• **EXERCISE OBJECTIVE**
Would you output the entries below only from the line containing "(Frame.setPc s _)" through the line containing "r ∈ (List.range", exactly as they stand and with both ends included?

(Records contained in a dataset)
/-- A checked operation writes what the operation writes, or takes its error (R64, R150). -/
theorem Frame.of_ite_raise {c : Prop} [Decidable c] {u : State} {k : ErrorKind} {op : Option Word}
    (hw : w.mode = true) (hu : c → Frame w s u)
    (h : (if c then .next u else raise k op s) = .next t) : Frame w s t := by
  split at h
  next hc => exact of_next_eq h (hu hc)
  · exact Frame.of_raise hw h

theorem Frame.of_callTo {op : Word} {nnn : Addr} (hstack : w.stack = true) (hmode : w.mode = true)
    (h : callTo op nnn s = .next t) : Frame w s t := by
  rw [callTo_eq] at h
  exact Frame.of_ite_raise hmode (fun _ => Frame.setStackAndPc s _ _ hstack) h

theorem Frame.of_execRet (hstack : w.stack = true) (hmode : w.mode = true) (h : execRet s = .next t) :
    Frame w s t := by
  rw [execRet_eq] at h
  split at h
  · exact Frame.of_raise hmode h
  · exact of_next_eq h (Frame.setStackAndPc s _ _ hstack)

theorem Frame.of_skipOnKey {b : Bool} {x : Nibble} (hw : w.mode = true)
    (h : skipOnKey b x s = .next t) : Frame w s t := by
  rw [skipOnKey_eq] at h
  split at h
  · exact of_next_eq h (Frame.setPc s _)
  · exact of_next_eq h (Frame.setMode s _ hw)

end

/-! ### Frames of the instructions -/

/-- FX33 stores three digits (R290). -/
@[simp] theorem length_bcdDigits (b : Byte) : (bcdDigits b).length = 3 := rfl

/-- FX55 transfers as many bytes as it names registers (R291). -/
@[simp] theorem State.length_lowRegs (s : State) (x : Nibble) : (s.lowRegs x).length = transferCount x := by
  have hx := x.isLt
  simp only [State.lowRegs, transferCount, List.length_take, Vector.length_toList]
  omega

/-- The registers FX65's footprint names are V0..V[x] (R292). -/
theorem mem_lowNibbles (x r : Nibble) (h : r.toNat ≤ x.toNat) :
    r ∈ (List.range (transferCount x)).map (BitVec.ofNat 4) :=
  List.mem_map.mpr ⟨r.toNat, List.mem_range.mpr (Nat.lt_succ_of_le h), by simp⟩

/-- What a store of `bs` at I writes lies in the addresses its footprint names (R63). -/
theorem mem_addresses_of_store {base : Word} {count : Nat} {bs : List Byte} (hlen : bs.length = count)
    (p : Nat) (h1 : base.toNat ≤ p) (h2 : p < base.toNat + bs.length) : p ∈ addresses base count :=
  (mem_addresses base count p).mpr ⟨h1, hlen ▸ h2⟩

section
variable {s t : State}

theorem execCls_frame (h : execCls s = .next t) : Frame (footprint s .cls) s t :=
  of_next_eq h ((Frame.advance s).trans (Frame.setScreen _ _ _ rfl rfl))

theorem execSys_frame {nnn : Addr} (h : execSys nnn s = .next t) : Frame (footprint s (.sys nnn)) s t := by
  unfold execSys at h
  split at h
  next hcall => exact Frame.of_callTo (by simp [footprint, hcall]) (by simp [footprint, hcall]) h
  · exact of_next_eq h (Frame.advance s)

theorem execRnd_frame {x : Nibble} {nn : Byte} (h : execRnd x nn s = .next t) :
    Frame (footprint s (.rnd x nn)) s t :=
  (Frame.setDraws s _ rfl).trans (Frame.of_writeV (List.mem_singleton_self x) h)

theorem execDrw_frame {x y n : Nibble} (h : execDrw x y n s = .next t) :
    Frame (footprint s (.drw x y n)) s t :=
  Frame.of_ite_raise rfl
    (fun _ => ((Frame.advance s).trans (Frame.setScreen _ _ _ rfl rfl)).trans
      (Frame.setV _ _ (List.mem_singleton_self vf))) h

• **REPLY TO THE EXERCISE**
  · exact of_next_eq h (Frame.setPc s _)
  · exact of_next_eq h (Frame.setMode s _ hw)

end

/-! ### Frames of the instructions -/

/-- FX33 stores three digits (R290). -/
@[simp] theorem length_bcdDigits (b : Byte) : (bcdDigits b).length = 3 := rfl

/-- FX55 transfers as many bytes as it names registers (R291). -/
@[simp] theorem State.length_lowRegs (s : State) (x : Nibble) : (s.lowRegs x).length = transferCount x := by
  have hx := x.isLt
  simp only [State.lowRegs, transferCount, List.length_take, Vector.length_toList]
  omega

/-- The registers FX65's footprint names are V0..V[x] (R292). -/
theorem mem_lowNibbles (x r : Nibble) (h : r.toNat ≤ x.toNat) :
    r ∈ (List.range (transferCount x)).map (BitVec.ofNat 4) :=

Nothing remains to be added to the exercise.